This industry-leading power-delivery architecture is combined with a state-of-the-art sine amplitude converter (SAC™) circuit topology, which uses zero-voltage switching and zero-current switching methods to minimize switching noise and spurious radiated emissions and maximizes DC-DC conversion efficiency. High-frequency MOSFET switching reduces the physical size of highly integrated modules. These design elements combine with advanced components and packaging to address next-generation AI/HPC current delivery challenges.

With power consumption such a dominant design and cost consideration in genAI/HPC data centers, what other trends can we anticipate in the foreseeable future?

Leading semiconductor manufacturers such as TSMC have disclosed their technology roadmaps for the next two or three process nodes (2nm, 1.6nm) utilizing new CMOS innovations such as gate-all-around nanosheet or nanowire transistors. These enhancements in device physics and the accelerating use of chiplet packaging will continue to drive ever-higher current levels for genAI processors.

On the algorithm development side, it’s virtually assured that the major LLM developers such as OpenAI, Microsoft, Google, Meta and Amazon will press forward with multi-trillion parameter neural-network models, demanding ever-higher compute, storage, and network communication bandwidth.

GenAI will, without doubt, remain the most power-intensive and thermally challenging application in the modern computing world for the foreseeable future. Vicor will continue to innovate to meet the escalating power-delivery requirements of this exciting new business opportunity.

Are genAI inferencing processors expected to eventually demand high levels of low-voltage current?

Yes, mostly because it can be reasonably expected that businesses and individuals will demand enormous amounts of inferencing bandwidth in the medium to long term. Many, if not most, genAI applications will use pre-trained models, purpose-adapted using prompt engineering. Training cycles will be relatively infrequent (many orders of magnitude less common) compared to inferencing cycles.

Cloud service providers (CSPs) will look for the lowest-cost inferencing solutions. These require both integer- and vector-oriented instruction (floating-point multiply-accumulate operation) to be supported.

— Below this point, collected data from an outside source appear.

-- ==== Sys2Proof/Laws/Issue.lean ====
section
/-! SUPPORT. Issuing: every instruction with a word issues with the needs of `needOf`, and what `issue` does. -/
namespace Sys2Proof.Machine

/-- Every instruction with a word issues, with its needs. -/
theorem exec_issues (i : Instr) (s : State) (h : (encode i).isSome = true) :
    ∃ body, exec i s = issue s (needOf s i) body := by
  cases i <;> first | exact ⟨_, rfl⟩ | exact absurd (show false = true from h) Bool.false_ne_true

/-- An instruction that may issue acts, when the records it emits find reservations. -/
theorem issue_next {s s1 : State} {need : Crew → Team → Need} {body : State → Crew → Team → State} {c : Crew} {t : Team}
    (h : mayIssue s need = some (s1, c, t)) (hb : (body s1 c t).fabric.starved = false) :
    issue s need body = .next (body s1 c t) := by
  unfold mayIssue at h
  unfold issue
  cases hc : s.crew? s.cur with
  | none => simp [hc] at h
  | some c0 =>
    cases ht : s.team? c0.team with
    | none => simp [hc, ht] at h
    | some t0 =>
      simp only [hc, ht] at h ⊢
      split at h
      · simp at h
      · next hn =>
        simp only [Bool.or_eq_true, not_or, Bool.not_eq_true, Bool.not_eq_false', Option.isSome_eq_false_iff, Option.isNone_iff_eq_none] at hn
        obtain ⟨⟨⟨⟨⟨⟨h1, h2⟩, h3⟩, h4⟩, h5⟩, h6⟩, h7⟩ := hn
        split at h
        · simp at h
        · next c' hs =>
          split at h
          · simp at h
          · simp only [Option.some.injEq, Prod.mk.injEq] at h
            obtain ⟨rfl, rfl, rfl⟩ := h
            have e : issueNow (endStall s s.cur c0).1 s.cur (endStall s s.cur c0).2 t0 (need c0 t0) body =
                body (endStall s s.cur c0).1 c' t0 := by
              have e1 : (endStall s s.cur c0).2.held = c0.held := by rw [endStall_crew]
              have e2 : (endStall s s.cur c0).2.spec = c0.spec := by rw [endStall_crew]
              unfold issueNow issueBody
              simp [h5, e1, e2, h6, h7, hs]
            simp only [h1, h2, h3, h4, e, orStall, hb]
            simp

/-- With a crew and a team, `issue` always answers a next state: an instruction never ends a run. -/
theorem issue_answers {s : State} {c : Crew} {t : Team} (need : Crew → Team → Need) (body : State → Crew → Team → State)
    (hc : s.crew? s.cur = some c) (ht : s.team? c.team = some t) : ∃ s', issue s need body = .next s' := by
  unfold issue
  simp only [hc, ht]
  repeat' split
  all_goals exact ⟨_, rfl⟩

/-- An instruction acts in a state in which every record so far has found its reservation. -/
theorem mayIssue_unstarved {s s1 : State} {need : Crew → Team → Need} {c : Crew} {t : Team}
    (h : mayIssue s need = some (s1, c, t)) : s1.fabric.starved = false := by
  unfold mayIssue at h
  cases hc : s.crew? s.cur with
  | none => simp [hc] at h
  | some c0 =>
    cases ht : s.team? c0.team with
    | none => simp [hc, ht] at h
    | some t0 =>
      simp only [hc, ht] at h
      split at h
      · simp at h
      · split at h
        · simp at h
        · split at h
          · simp at h
          · next hs =>
            simp only [Option.some.injEq, Prod.mk.injEq] at h
            obtain ⟨rfl, -, -⟩ := h
            simpa using hs

/-- An instruction whose body leaves the trace fabric alone does what its body says, whenever it may issue. -/
theorem doesWhen_of_body {i : Instr} {p : State → Crew → Team → Prop} {f body : State → Crew → Team → State}
    (hx : ∀ s, exec i s = issue s (needOf s i) body)
    (hb : ∀ s c t, p s c t → body s c t = f s c t ∧ (f s c t).fabric = s.fabric) : DoesWhen i p f := by
  intro s s1 c t hr hp
  have e := hb _ _ _ hp
  rw [hx, issue_next hr, e.1]
  rw [e.1, e.2]; exact mayIssue_unstarved hr
/-- An instruction whose body leaves the trace fabric calm does what its body says, whenever it may issue. -/
theorem doesWhen_of_calm {i : Instr} {p : State → Crew → Team → Prop} {f body : State → Crew → Team → State}
    (hx : ∀ s, exec i s = issue s (needOf s i) body)
    (hb : ∀ s c t, p s c t → Calm s → body s c t = f s c t ∧ Calm (f s c t)) : DoesWhen i p f := by
  intro s s1 c t hr hp
  have e := hb _ _ _ hp (mayIssue_unstarved hr)
  rw [hx, issue_next hr, e.1]
  rw [e.1]; exact e.2
/-- The same without a condition. -/
theorem does_of_body {i : Instr} {f body : State → Crew → Team → State} (hx : ∀ s, exec i s = issue s (needOf s i) body)
    (hb : ∀ s c t, body s c t = f s c t ∧ (f s c t).fabric = s.fabric) : Does i f :=
  fun s s1 c t hr => doesWhen_of_body (p := fun _ _ _ => True) hx (fun s c t _ => hb s c t) s s1 c t hr trivial
/-- An instruction whose body leaves the trace fabric alone gives its body's state, whenever it may issue. -/
theorem gives_of_body {i : Instr} {p : State → Crew → Team → Prop} {q : State → Crew → Team → State → Prop}
    {body : State → Crew → Team → State} (hx : ∀ s, exec i s = issue s (needOf s i) body)
    (hb : ∀ s c t, p s c t → q s c t (body s c t) ∧ (body s c t).fabric = s.fabric) : Gives i p q := by
  intro s s1 c t hr hp
  have e := hb _ _ _ hp
  exact ⟨_, by rw [hx, issue_next hr]; rw [e.2]; exact mayIssue_unstarved hr, e.1⟩

end Sys2Proof.Machine
end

The CSPs will want to run as many inferencing tasks simultaneously as possible, driving their processor architecture selection toward high-core-count, high-bandwidth compute engines with high trillions of operations per second (TOPS) per-watt performance metrics. High-bandwidth inferencing processors have been announced, and some specify TDP levels up to 500 W. We can expect to see this trend continue and accelerate moving forward.

The genAI training processors recently announced are right up against the limit in terms of fabrication optical reticle size. How will the high demand for genAI model development be met if these chips can’t get any bigger? What do next-generation power requirements look like for this exploding application?

All of the genAI training processors announced over the past couple of years use chiplet packaging technology. The use of heterogeneous logic and memory chiplets has allowed processor developers to push past the recently diminishing returns of both Dennard scaling and Moore’s “Law,” which together enabled semiconductor manufacturing technology to progress so dramatically over the past 70 years, from 20mm to 2nm feature size.

GenAI chiplet solutions typically combine high-bandwidth-memory (HMB) devices with graphics processing units (GPUs) on a single substrate, with wide and fast bus connections. TSMC recently announced a chip-on-wafer-on-substrate (CoWoS) roadmap that leads to 120– × 120mm substrate size, which is expected to consume several thousand amps. Recent wafer-scale genAI training processors from Cerebras (CS-3) and Tesla (Dojo D1) consume about 23kW and 15kW, respectively.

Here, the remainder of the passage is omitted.